Ed Siegel, the Jewish intermarried former theater critic for The Boston Globe, has written an amusing piece for the Globe about interfaith couples. It begins:
I have a theory about intermarriage. I know some people think Judaism is going to die out if Jews keep marrying outside the religion, but if my circle of friends is any indication, there’s a practical, perhaps even evolutionary, reason for Jews to be marrying gentiles. In every relationship I know of, the Jew has the worse sense of direction.
…It’s the same in every relationship, male or female, gay or straight. The gentile looks at the map and says, “This way.” The Jew says, “After you.” Why is this? Did our forebears walk around the desert for 40 years because they couldn’t find their way out? It couldn’t have been that they liked the sights so much.

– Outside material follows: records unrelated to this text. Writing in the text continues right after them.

-- ==== Sys2Proof/Machine/EpiTables.lean ====
section
/-! DEFINITION. The tables of `gelu` and `silu` (R248), from fixed-point values with 256 fraction bits. -/

namespace Sys2Proof.Machine

/-- √(2π). -/
def fxSqrt2Pi : Nat := isqrt 300 (4 * halfPi * 2 ^ 128)
/-- e^t. -/
def fxExp (t : Nat) : Nat := let y := fxDiv t fxLn2; fxExp2 (y % fxOne) <<< (y / fxOne)
/-- 1 + t/k · (1 + t/(k+2) · …), `n` terms. -/
def oddTail (t : Nat) : Nat → Nat → Nat
  | 0, _ => fxOne
  | n + 1, k => fxOne + fxMul t (oddTail t n (k + 2)) / k
/-- Φ(x) − 1/2 for x in [0, 8]: x · (1 + x²/3 · (1 + x²/5 · …)) / (√(2π) · e^(x²/2)). -/
def fxPhi (x : Nat) : Nat :=
  let x2 := fxMul x x
  fxDiv (fxMul x (oddTail x2 320 3)) (fxMul fxSqrt2Pi (fxExp (x2 / 2)))
/-- The magnitude of x_i = −8 + i/32. -/
def tableX (i : Nat) : Nat := (if i < 256 then 256 - i else i - 256) * (fxOne / 32)
/-- Entry `i` of a table in f32 (R248). -/
def tableEntry (silu : Bool) (i : Nat) : FV :=
  let x := tableX i
  let y :=
    if silu then
      let e := fxExp x
      fxMul x (if i < 256 then fxDiv fxOne (fxOne + e) else fxDiv e (fxOne + e))
    else fxMul x (if i < 256 then fxOne / 2 - fxPhi x else fxOne / 2 + fxPhi x)
  f32v (fround f32 0 false (fxVal (decide (i < 256)) y))
/-- The interpolated function on a flushed input (R248); RNE throughout. -/
def tableFn (silu : Bool) (x : FV) : FV :=
  let r (y : FV) : FV := f32v (fround f32 0 false y)
  match x with
  | .nan => .nan
  | .inf neg => if neg then .num true 0 0 else x
  | .num _ _ _ =>
    if fcmp x (ofInt 8) != some .lt then x
    else if fcmp x (ofInt (-8)) == some .lt then .num true 0 0
    else match fsum false [x, ofInt 8] with
      | .num _ m e =>
        let e := e + 5
        let i := if 0 ≤ e then m <<< e.toNat else m >>> (-e).toNat
        let f := r (if 0 ≤ e then .num false 0 0 else .num false (m - i <<< (-e).toNat) e)
        let a := tableEntry silu i
        let d := r (fsum false [tableEntry silu (i + 1), a.neg])
        r (fsum false [a, r (d.mul f)])
      | _ => .nan

end Sys2Proof.Machine
end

It’s a funny essay, but its point is less about the distinction between Jews and gentiles–his portraits strike me as a little tongue-in-cheek–than about the way that partners in a couple should complement each others’ strengths. In that way, intermarried partners can be a positive influence on each other because of their different cultural and religious backgrounds.
Interestingly, I think his theory is bogus. I’ve never noticed Jews having an exceptionally poor, or exceptionally good, sense of direction. But that’s why I also think his essay is notable. Even when the stereotypes have no connection to reality, I don’t mind seeing somebody put them in print. We should all be able to laugh out our foibles, whether real or imagined.